Open gnuletik opened 2 years ago

gnuletik commented 2 years ago

Hi,

Thanks for this linter! I just discovered it by upgrading golangci-lint. However, when running it on our codebase, it seems that some use case should not be an error.

We may want run multiple Test in parallel which contains sequential sub-tests.

For example:

func TestGet(t *testing.T) {
  t.Paralell()
  // creates a new isolated database like
  // https://github.com/allaboutapps/integresql
  db := createNewDB(t)

  t.Run("GetEmpty", func () {
    // make a GET request and check that it returns an empty slice
  })

  t.Run("GetOne", func() {
    // create a row in database
    // make a GET request and check that it returns a slice of size 1
  })
}

func TestUpdate(t *testing.T) {
  t.Parallel()
  db := createNewDB(t)

  t.Run("UpdateFirstName", func() {
    // make a PATCH request and check that only the first name was updated
  })

  t.Run("UpdateLastName", func () {
    // make a PATCH request and check that only the last name was updated
  })
}
TestGet's subtests should call t.Parallel (tparallel)
TestUpdate's subtests should call t.Parallel (tparallel)

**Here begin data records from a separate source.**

-- ==== Sys2Proof/Word.lean ====
section
/-! DEFINITION. The words of the machine: bytes and 16-bit words, and nothing else. Helpers over them that a test could
show wrong (byte order, sign extension, bit fields) stand in Machine/Bits.lean. -/

namespace Sys2Proof

/-- A byte: the only quantity a bus access moves (R108). -/
abbrev Byte := BitVec 8

/-- A 16-bit word: the program counter, a CPU address, a pointer, an instruction's 16-bit operand (R7, R21, R100). -/
abbrev Word := BitVec 16

end Sys2Proof
end

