/-! ## One clock -/

/-- The pulse and noise timers, ticked on APU cycles (R631). -/
def Apu.slowTimers (k : Params) (u : Apu) : Apu :=
  if u.parity then
    { u with pulse1 := u.pulse1.timerTick, pulse2 := u.pulse2.timerTick, noise := u.noise.timerTick k }
  else u

/-- The toggle of the parity bit and the scheduled clear of the frame IRQ (R631, R655). -/
def Apu.toggleParity (u : Apu) : Apu :=
  let u := { u with parity := !u.parity }
  if !u.parity && u.irqClearScheduled then { u with frameIrq := false, irqClearScheduled := false } else u

/-- The stall hand-off (R631, R709). -/
def Apu.handOffStall (u : Apu) : Apu :=
  { u with stallPending := u.stallPending + u.dmc.stallRequested, dmc := { u.dmc with stallRequested := 0 } }

/-- `ApuClock()` (R631). -/
def Apu.clock (k : Params) (cart : Option Cart) (ram : Memory) (u : Apu) : Apu :=
  let u := u.frameCounterStep k
  let u := { u with triangle := u.triangle.timerTick }
  let u := u.slowTimers k
  let u := { u with dmc := u.dmc.clock k cart ram }
  (u.sampleStep k).toggleParity.handOffStall

end Sys2Proof.Machine
end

But this example does not seems to be an inappropriate usage of t.Parallel(). We want to be able to run TestGet and TestUpdate in parallel (because they run with their own database) without running their subtests in parallel (because they use the same database instance).

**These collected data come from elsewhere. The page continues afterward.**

-- ==== Sys2Proof/Machine/Flags.lean ====
section
/-! DEFINITION. The status register's flags and every flag computation the instructions use (R24, R25, R270). -/

namespace Sys2Proof.Machine

/-- The flags of P (R24). -/
inductive Flag where
  | c | z | i | d | b | u | v | n
  deriving DecidableEq, Repr

/-- The bit of P that holds a flag (R24). -/
def Flag.bitNo : Flag → Nat
  | .c => 0
  | .z => 1
  | .i => 2
  | .d => 3
  | .b => 4
  | .u => 5
  | .v => 6
  | .n => 7

/-- A flag's value. -/
def getFlag (p : Byte) (f : Flag) : Bool := p.getLsbD f.bitNo

/-- P with one flag replaced. -/
def setFlag (p : Byte) (f : Flag) (x : Bool) : Byte :=
  if x then p ||| (1#8 <<< f.bitNo) else p &&& ~~~(1#8 <<< f.bitNo)

/-- `SetNZ(v)` (R10). -/
def setNZ (v : Byte) (p : Byte) : Byte := setFlag (setFlag p .z (v == 0)) .n (bit v 7)

/-- An 8-bit sum with carry-in: the result, the carry out of bit 7 and the signed overflow (R250, R270). -/
structure Sum where
  result : Byte
  carry : Bool
  overflow : Bool
  deriving DecidableEq, Repr

/-- The addition of ADC, and of SBC with the complemented operand (R250, R251). -/
def addWithCarry (a m : Byte) (c : Bool) : Sum :=
  let sum := a.toNat + m.toNat + c.toNat
  let r := BitVec.ofNat 8 sum
  { result := r, carry := decide (0xFF < sum), overflow := (~~~(a ^^^ m) &&& (a ^^^ r) &&& 0x80) != 0 }

/-- The body of ADC with operand `m` (R250). D is not read. -/
def adcBody (m : Byte) (cpu : Cpu) : Cpu :=
  let s := addWithCarry cpu.a m (getFlag cpu.p .c)
  { cpu with a := s.result, p := setNZ s.result (setFlag (setFlag cpu.p .c s.carry) .v s.overflow) }

/-- The body of SBC: an add of the complement (R251). -/
def sbcBody (m : Byte) (cpu : Cpu) : Cpu := adcBody (m ^^^ 0xFF) cpu

/-- The body of a compare of `r` with `m` (R255 to R257): no register and no V changes. -/
def compareBody (r m : Byte) (cpu : Cpu) : Cpu :=
  { cpu with p := setNZ (r - m) (setFlag cpu.p .c (decide (m.toNat ≤ r.toNat))) }

/-- The flags of BIT (R258). -/
def bitBody (m : Byte) (cpu : Cpu) : Cpu :=
  { cpu with p := setFlag (setFlag (setFlag cpu.p .z ((cpu.a &&& m) == 0)) .n (bit m 7)) .v (bit m 6) }

/-- The result of a shift or rotate and the carry it leaves. -/
structure Shifted where
  result : Byte
  carry : Bool
  deriving DecidableEq, Repr

/-- ASL's `f` (R265). -/
def aslOf (old : Byte) : Shifted := { result := old <<< 1, carry := bit old 7 }

/-- LSR's `f` (R266). -/
def lsrOf (old : Byte) : Shifted := { result := old >>> 1, carry := bit old 0 }

/-- ROL's `f` with the carry before it (R267). -/
def rolOf (c : Bool) (old : Byte) : Shifted := { result := (old <<< 1) ||| boolByte c, carry := bit old 7 }

/-- ROR's `f` with the carry before it (R268). -/
def rorOf (c : Bool) (old : Byte) : Shifted := { result := (old >>> 1) ||| (boolByte c <<< 7), carry := bit old 0 }

/-- The P a pull leaves: bits 7, 6, 3, 2, 1, 0 of the pulled byte, B 0, U 1 (R25, R216, R304). -/
def pulledP (m : Byte) : Byte := (m &&& 0xCF) ||| 0x20

/-- The status byte BRK and PHP push (R25, R214, R305). -/
def breakP (p : Byte) : Byte := p ||| 0x30

/-- The status byte NMI and IRQ entry push (R25, R770). -/
def interruptP (p : Byte) : Byte := (p &&& 0xEF) ||| 0x20

end Sys2Proof.Machine
end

We could also have use-cases for sequential tests with parallel sub-tests.

Or am I missing something?

Thanks!

POlczak-ITTouch commented 1 year ago

I've independently came up with the same conclusion and stumbled upon this ticket after a lot of googling.

In our codebase it's common to build many mocked structures in the setup section of the top-level test functions. The mocks can then be used by all of their sub-tests, but only if the sub-tests are sequential, so that they don't write in parallel to the same structures. However the number of test functions within a package is quite big so we want to parallelize them.

Therefor the linter check:

is something we have to disable. And since there is no configuration of this linter we have to disable the second rule as well:

despite it actually being really useful for us.